Work instruction →
Identify every line in the records below that contains the word "fetched", and reproduce each one.

+++ Excerpted data +++

/-- Refetched buffers are compared again: a match gives them back to the consumer (R183); one fetched again for a loft error in a consumer's hands goes back to it (R200). -/
def State.checkRefetch (s : State) (bay slot : Nat) : State :=
  match s.stream? bay slot with
  | none => s
  | some x =>
    match x.bufs.find? fun e => decide (4 ≤ e.2.use) && e.2.whole with
    | none => s
    | some (i, b) =>
      let bad := s.staleGens x.ctx b
      if b.use == 5 then s.setStream { x with bufs := tset x.bufs i { b.assemble with use := 3 } }
      else if bad.isEmpty then (s.endHold x.xfer).setStream { x with bufs := tset x.bufs i { b.assemble with use := 2 } }
      else (s.endHold x.xfer).startRefetch x i b bad

/-- The full ring buffer that is read next is lost: it leaves its ring, and its reader passes it over (R170, R183; log entry 179). -/
def State.loseRing (s : State) (x : Stream) : State × Stream :=
  if hdrKind x.hdr = 1 then (s.ringBack x 1 1, { x with agentPos := (x.agentPos + 1) % hdrDepth x.hdr })
  else if hdrKind x.hdr = 2 then (s.ringBack x 1 1, { x with ringPos := (x.ringPos + 1) % hdrDepth x.hdr })
  else (s, x)

/-- A block that a delivered buffer needs again cannot be had: the buffer is lost and the stream FAULTED, its watermark that of its pass (R183, R187). -/
def State.failRefetch (s : State) (x : Stream) (st : Stop) : State :=
  let lost (b : Buf) : Bool := decide (2 ≤ b.use) && b.blocks.any (fun k => k.1 == st.block) && !(b.refetch.isEmpty && b.outstanding == 0)
  let r := if x.bufs.any (fun e => lost e.2) then s.loseRing x else (s, x)
  let y := { r.2 with bufs := r.2.bufs.filter fun e => !lost e.2 }
  r.1.faultStream y st.code st.cause st.addr (if x.state = 0 || x.state = 3 || x.ended then x.watermark else s.watermarkOf x)

/-- Take up a stop of a block to be fetched again once its buffer's other requests are complete (R183, R187 steps 2 and 3). -/
def State.checkReStop (s : State) (bay slot : Nat) : State :=
  match s.stream? bay slot with
  | none => s
  | some x =>
    match x.reStop with
    | none => s
    | some st =>
      if (s.reqsOf x.xfer).any (fun r => r.again && !x.order.contains r.buf) || x.reFault.isSome then s
      else if st.open_ then
        let q := s.postFault x.ctx st.addr false st.cause (.xfer x.xfer st.block) x.half
        q.2.setStream { x with reFault := some q.1 }
      else s.failRefetch x st

/-- Everything that follows the end of a line request or a translation of a stream. -/
def State.settleStream (s : State) (bay slot : Nat) : State :=
  match s.stream? bay slot with
  | none => s
  | some x =>
    if x.cancelling then (if s.cancelReady x then s.finishCancel x else s)
    else
      ((((s.deliver bay slot 64).checkRefetch bay slot).checkReStop bay slot).checkStop bay slot).checkPassEnd bay slot

-- Fetches ------------------------------------------------------------------------------------------------------------------------

/-- Whether a scribe fetch is complete (R351). -/
def Fetch.complete (f : Fetch) : Bool := f.next == f.rows.length && f.buf.outstanding == 0 && f.buf.refetch.isEmpty && f.stop.isNone && f.failed.isNone

/-- Take up a stop of a scribe fetch (R187, R152). -/
def State.settleFetch (s : State) (id : Nat) : State :=
  match s.fetch? id with
  | none => s
  | some f =>
    match f.stop with
    | none => if f.complete && f.doneAt.isNone then s.setFetch { f with doneAt := some (s.now (bayHalf f.bay)) } else s
    | some st =>
      if (s.reqsOf (.fetch id)).any (fun r => r.live || decide (r.block < st.block)) || f.fault.isSome then s
      else if st.open_ then
        let q := s.postFault f.ctx st.addr false st.cause (.xfer (.fetch id) st.block) (bayHalf f.bay)
        q.2.setFetch { f with fault := some q.1 }
      else (s.setFetch { f with stop := none, failed := some (st.code, st.cause, st.addr) }).countUnresolved

/-- Drop a scribe fetch: requests not issued are dropped, issued ones complete and their data is discarded (R180). -/
def State.dropFetch (s : State) (id : Nat) : State :=
  { s with
    fetches := s.fetches.filter fun f => f.id != id
    faults := s.faults.filter fun f => match f.who with
      | .xfer (.fetch i) _ => i != id
      | _ => true
    reqs := (s.reqs.filter fun r => r.owner != .fetch id || r.inFlight).map fun r =>
      if r.owner == .fetch id then { r with dropped := true } else r }

/-- Cancel a scribe fetch: its buffer is reclaimed and counted (R179, R180, R191). -/
def State.cancelFetch (s : State) (id : Nat) : State :=
  let t := s.dropFetch id
  { t with aug := { t.aug with cancel := satAdd max32 t.aug.cancel 1 } }
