-- ==== Sys2Proof/Machine/Manage.lean ====
section
/-! DEFINITION. Joiner heartbeats and restarts, Sill's health tests, the power manager's events, thermal events, the bridge and the interference meter (R409, R412, R421 to R430, R436, R444, R451, R471 to R475, R373). -/

namespace Sys2Proof.Machine

-- Joiners (R409, R412, R444) ---------------------------------------------------------------------------------

/-- Change a joiner complex. -/
def State.modJoiner (s : State) (h : Half) (f : Joiner → Joiner) : State :=
  s.modAon fun a => { a with joiners := a.joiners.set h (f (a.joiners.get h)) }

/-- A heartbeat arrives with the complex's claim; one at the deadline tick is a near-miss, one after it comes too late (R365, R409, R412). -/
def State.heartbeat (s : State) (h : Half) (c : Claim) (seen : BitVec 2) : State :=
  let j := s.aon.joiners.get h
  if !s.aon.pwrOk || !j.running || expired (s.now h) j.lastBeat 2500 then s
  else
    let t := if s.now h = j.lastBeat + 2500 then s.nearMissDev else s
    let u := t.modJoiner h fun k => { k with lastBeat := s.now h }
    if s.aon.boot.stage < 5 then u else (u.checkClaim h c seen).resumeBoot

def execJoinerHeartbeat (half : Half) (claim : Claim) (seen : BitVec 2) (s : State) : Result := .next (s.heartbeat half claim seen)

/-- Whether a command in the holder's hands has not committed (R409): a running one has, but for XFER, ATTEST and FW_UPDATE, whose work the firmware itself still does. -/
def Cmd.uncommitted (c : Cmd) : Bool :=
  match c.phase with
  | .fetched | .started | .waitingFault _ => true
  | .running => c.opcode == 0x12 || c.opcode == 3 || c.opcode == 5

/-- Whether a Sill request is an ATTEST's or a FW_UPDATE's. -/
def SillJob.ofCommand : SillJob → Bool
  | .attest _ _ | .fwUpdate _ _ => true
  | .signPlan | .verifyJoiner _ | .spdm _ _ => false

/-- Commands in the hands of a complex that restarts complete with ABORTED; the faults they wait on and their requests to Sill are dropped (R409). -/
def State.abortHeld (s : State) (h : Half) : State :=
  if s.holder != some h then s
  else
    let t := { s with faults := s.faults.filter fun f => match f.who with
      | .command fn slot => match s.cmd? fn slot with
        | some c => !c.uncommitted
        | none => true
      | _ => true }
    let u := (t.sillDrop SillJob.ofCommand).modSill fun x => { x with update := none }
    forAll (List.range 9) (fun fn x =>
      forAll ((x.fn fn).outstanding.filter Cmd.uncommitted) (fun c y => y.done fn c.slot stAborted 0) x) u

/-- A complex is left stopped: the king post treats its half as in conflict; what a stopped complex read is not stated (R409, R413; log entry 13). -/
def State.leaveStopped (s : State) (h : Half) : State :=
  let t := s.modJoiner h fun j => { j with running := false, restarting := false, stopped := true }
  let seen := (Config.freeByte s.fresh 0).setWidth 2
  let u := { t with fresh := t.fresh + 1 }
  if u.aon.king.barred.get h then u else (u.conflict h 3 seen).resumeBoot

/-- 2,500 ticks without a heartbeat: the complex restarts from the image Sill holds; the third restart leaves it stopped (R409, R444). -/
def State.heartbeatLate (s : State) (h : Half) : State :=
  let j := s.aon.joiners.get h
  if !s.aon.pwrOk || !j.running || !expired (s.now h) j.lastBeat 2500 then s
  else
    let t := (s.modJoiner h fun k => { k with running := false, restarts := satAdd max16 k.restarts 1 }).abortHeld h
    if 3 ≤ j.restarts + 1 then t.leaveStopped h
    else (t.modJoiner h fun k => { k with restarting := true }).sillHigh (.verifyJoiner h)

def execJoinerHeartbeatTimeout (half : Half) (s : State) : Result := .next (s.heartbeatLate half)

/-- Sill has verified the active slot's joiner component again and the complex has restarted, or it stays stopped (R444); waiting management actions resume. -/
def State.restarted (s : State) (h : Half) : State :=
  if !(s.aon.joiners.get h).restarting || s.sill.state != 1 || s.sill.cur != some (.verifyJoiner h) then s
  else
    let t := s.sillNext
    if !joinerOk (s.flash.image s.flash.active) then t.leaveStopped h
    else
      let u := t.modJoiner h fun j => { j with running := true, restarting := false, lastBeat := t.now h }
      if u.aon.boot.ready then u.startService false else u.resumeBoot

def execJoinerRestartDone (half : Half) (s : State) : Result := .next (s.restarted half)

/-- A continuous health test fails: Sill enters its error state, and a boot that is not over ends with FAIL 1 (R436). -/
def State.healthFail (s : State) : State :=
  if !s.aon.pwrOk || s.sill.state = 2 then s
  else
    let t := { s with sill := { s.sill with state := 2, selftest := 5 } }
    if t.aon.boot.ready || !s.booting then t else t.modBoot fun b => { b with fail := 1 }

def execSillHealthTestFail (s : State) : Result := .next s.healthFail

-- Power manager (R421 to R430) ---------------------------------------------------------------------------------

def execBudgetEvaluation (moduleW uncoreW : Nat) (temps : List Int) (s : State) : Result :=
  .next (if s.aon.pwrOk && !periodEarly s.aon.power.evaluated (s.now .h0) then s.evaluate moduleW uncoreW temps else s)

def execOpVcoreSettled (s : State) : Result := .next s.settled

/-- The number under which a stage's missed polls are counted: rail n, or 8 + site. -/
def polls (l : List (Fin 8)) (m : List (Fin 12)) : List Nat := l.map Fin.val ++ m.map fun x => 8 + x.val

/-- Polls missed in a row after a poll. -/
def missedAfter (t : Table Nat) (silent : List Nat) : Table Nat :=
  silent.foldl (fun acc n => tset acc n (tget t n 0 + 1)) []

/-- A table with values listed from key 0 on. -/
def listed (l : List Nat) : Table Nat := (l.zipIdx.take 8).map fun x => (x.2, min max16 x.1)

/-- One poll of every stage: readings are recorded; a reported fault, or a third poll missed in a row, is a rail fault (R422, R429). VAON's stage is never commanded. -/
def State.poll (s : State) (r : StageReadings) : State :=
  if !s.aon.pwrOk || periodEarly s.aon.power.polled (s.now .h0) then s
  else
    let up (n : Nat) : Bool := s.rail n == .good
    let silent := (polls r.silent r.siteSilent).filter up
    let missed := missedAfter s.aon.power.missed silent
    let t := s.modPower fun p => { p with polled := some (s.now .h0), railMv := listed r.mv, railCurrent := listed r.current, missed := missed }
    match ((polls r.faulted r.siteFaulted).filter up ++ silent.filter fun n => decide (3 ≤ tget missed n 0)).head? with
    | none => t
    | some n => t.moduleFault 2 (if n < 8 then n else 0xFF)

def execStagePoll (readings : StageReadings) (s : State) : Result := .next (s.poll readings)

/-- Fast protection: every bay's CCLK is divided by 2, and the point is lowered by two steps at the next evaluation (R428). -/
def State.protect_ (s : State) (cause rail : Nat) : State :=
  if !s.aon.pwrOk then s
  else (s.modPower fun p => { p with division := true, owedLowering := true, alerts := satAdd max16 p.alerts 1 }).postPower cause rail

def execVrAlertAssert (s : State) : Result := .next (s.protect_ 2 0xFF)

def execVcoreCurrentLimit (half : Half) (s : State) : Result := .next (s.protect_ 3 half.num)

def execBayIdleGate (bay : Fin 64) (s : State) : Result := .next (s.gate bay)

def execBayUngate (bay : Fin 64) (s : State) : Result := .next (s.ungate bay)

-- Thermal (R474, R475) ---------------------------------------------------------------------------------------------

def execThermalTrip (sensor : Fin 67) (temp : Int) (s : State) : Result := .next (s.trip sensor temp)

/-- Once the trip's event is posted, or 20 µs after the trip, the rails go off (R474 step 3). -/
def State.tripShutdown (s : State) : State :=
  match s.aon.thermal.tripTick with
  | none => s
  | some t =>
    if s.aon.thermal.tripEvent.isNone || decide (t + 250 ≤ s.now .h0) then
      (s.modThermal fun x => { x with tripTick := none, tripEvent := none }).railsOff
    else s

def execThermtripShutdown (s : State) : Result := .next s.tripShutdown

def execSiteOverTemperature (site : Fin 12) (temp : Int) (s : State) : Result :=
  .next (if s.aon.pwrOk then s.postThermal 2 site temp else s)

-- Sideband (R468, R469) ----------------------------------------------------------------------------------------------

/-- Set bits of SB_STATUS. -/
def State.sbSet (s : State) (v : BitVec 4) : State := s.modAon fun a => { a with sb := { a.sb with status := a.sb.status ||| v } }

/-- The board limit is written: a change of IN_EFFECT posts POWER (R427, R469). -/
def State.boardMax (s : State) (v : Nat) : State :=
  if !s.aon.powered then s
  else if v < 1400 || decide (2400 < v) then s.sbSet 1
  else
    let t := s.modPower fun p => { p with boardMax := v }
    if t.aon.power.inEffect = s.aon.power.inEffect then t else t.postPower 0 0xFF

def execPwrBoardMaxWrite (value : Word) (s : State) : Result := .next (s.boardMax value.toNat)

/-- SB_STATUS bits written 1 are cleared; clearing EVENT ends a pending alert (R469, R471). -/
def State.sbClear (s : State) (v : Nat) : State :=
  if !s.aon.powered then s
  else
    let m := s.aon.sb.status &&& ~~~(BitVec.ofNat 4 v)
    s.modAon fun a => { a with sb := { a.sb with status := m }, alertPin := a.alertPin && m.getLsbD 3 }

def execSbStatusWrite (value : Word) (s : State) : Result := .next (s.sbClear value.toNat)

-- Bridge (R451) ---------------------------------------------------------------------------------------------------------

/-- Change the link registers. -/
def State.modLinks (s : State) (f : Links → Links) : State := { s with links := f s.links }

/-- Whether a flit's last four bytes are the CRC-32C of the bytes before them (R306, R451). -/
def flitOk (bs : List Byte) : Bool := decide (bs.length = 256) && crc32c (bs.take 252) == leNat (bs.drop 252)

/-- A bridge flit arrives: a good one is delivered, a bad one is replayed; the sixteenth replay without progress in a direction starts a retrain, during which traffic waits (R451). -/
def State.flit (s : State) (to_ : Half) (bs : List Byte) : State :=
  if !s.aon.pwrOk || s.links.bridgeRetrain.isSome then s
  else if flitOk bs then s.modLinks fun l => { l with bridgeRun := l.bridgeRun.set to_ 0, bridgeFlits := l.bridgeFlits.set to_ (l.bridgeFlits.get to_ + 1) }
  else
    let t := { s with sill := { s.sill with bridgeReplays := satAdd max16 s.sill.bridgeReplays 1 } }
    let n := s.links.bridgeRun.get to_ + 1
    if n < 16 then t.modLinks fun l => { l with bridgeRun := l.bridgeRun.set to_ n }
    else
      let u := t.modLinks fun l => { l with bridgeRun := l.bridgeRun.set to_ n, bridgeRetrain := some (s.now .h0) }
      { u with sill := { u.sill with bridgeRetrains := satAdd max16 u.sill.bridgeRetrains 1 } }

def execBridgeFlitReceive (dir : Half) (bytes : List Byte) (s : State) : Result := .next (s.flit dir bytes)

/-- The bridge retrain ends within 1 ms: waiting traffic is replayed (R451). -/
def State.bridgeDone (s : State) : State :=
  match s.links.bridgeRetrain with
  | none => s
  | some t => if expired (s.now .h0) t 12500 then s else s.modLinks fun l => { l with bridgeRun := ⟨0, 0⟩, bridgeRetrain := none }

def execBridgeRetrainDone (s : State) : Result := .next s.bridgeDone

/-- The retrain has not ended within 1 ms: the module fails with POWER CAUSE 4 and RAIL 0xFF (R451). -/
def State.bridgeLate (s : State) : State :=
  match s.links.bridgeRetrain with
  | none => s
  | some t => if expired (s.now .h0) t 12500 then s.moduleFault 3 0xFF else s

def execBridgeRetrainTimeout (s : State) : Result := .next s.bridgeLate

-- Interference meter (R373) -----------------------------------------------------------------------------------------------

/-- RATIO of a window: 8.8 fixed point, saturating; 0 with no tile (R373). -/
def meterRatio (m : Nat × Nat × Nat) : Nat := if m.2.2 = 0 || m.1 = 0 then 0 else min max16 (256 * m.2.1 / m.1)

/-- A meter window of a half ends, at a tick that is a multiple of 2^20 (R366): RATIO and TILES of every context and the window's index are written, and INTERFERENCE is posted for a RATIO that reaches ALERT (R373). -/
def State.meterEnd (s : State) (h : Half) : State :=
  if !windowEnd (s.now h) 20 (s.ctxRegs.meterEnded.get h) then s else
  let w := (s.now h / 2 ^ 20 - 1) % 2 ^ 32
  let alert := s.ctxRegs.alert
  let t := { s with ctxRegs := { s.ctxRegs with window := s.ctxRegs.window.set h w, meterEnded := s.ctxRegs.meterEnded.set h (s.now h) } }
  forAll (List.range 8) (fun n x =>
    let m := (x.ctx n).meter.get h
    let r := meterRatio m
    let k := min max16 m.2.2
    let y := x.modCtx n fun c => { c with meter := c.meter.set h (0, 0, 0), imeter := c.imeter.set h (r, k) }
    if alert != 0 && decide (alert ≤ r) then
      y.postPf0 15 n h (toLE 1 h.num ++ toLE 4 w ++ toLE 2 r ++ toLE 2 k) else y) t

def execInterferenceMeterWindowEnd (half : Half) (s : State) : Result := .next (s.meterEnd half)

end Sys2Proof.Machine
end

+++

Task solution →
/-- Refetched buffers are compared again: a match gives them back to the consumer (R183); one fetched again for a loft error in a consumer's hands goes back to it (R200). -/
/-- Take up a stop of a block to be fetched again once its buffer's other requests are complete (R183, R187 steps 2 and 3). -/
  | .fetched | .started | .waitingFault _ => true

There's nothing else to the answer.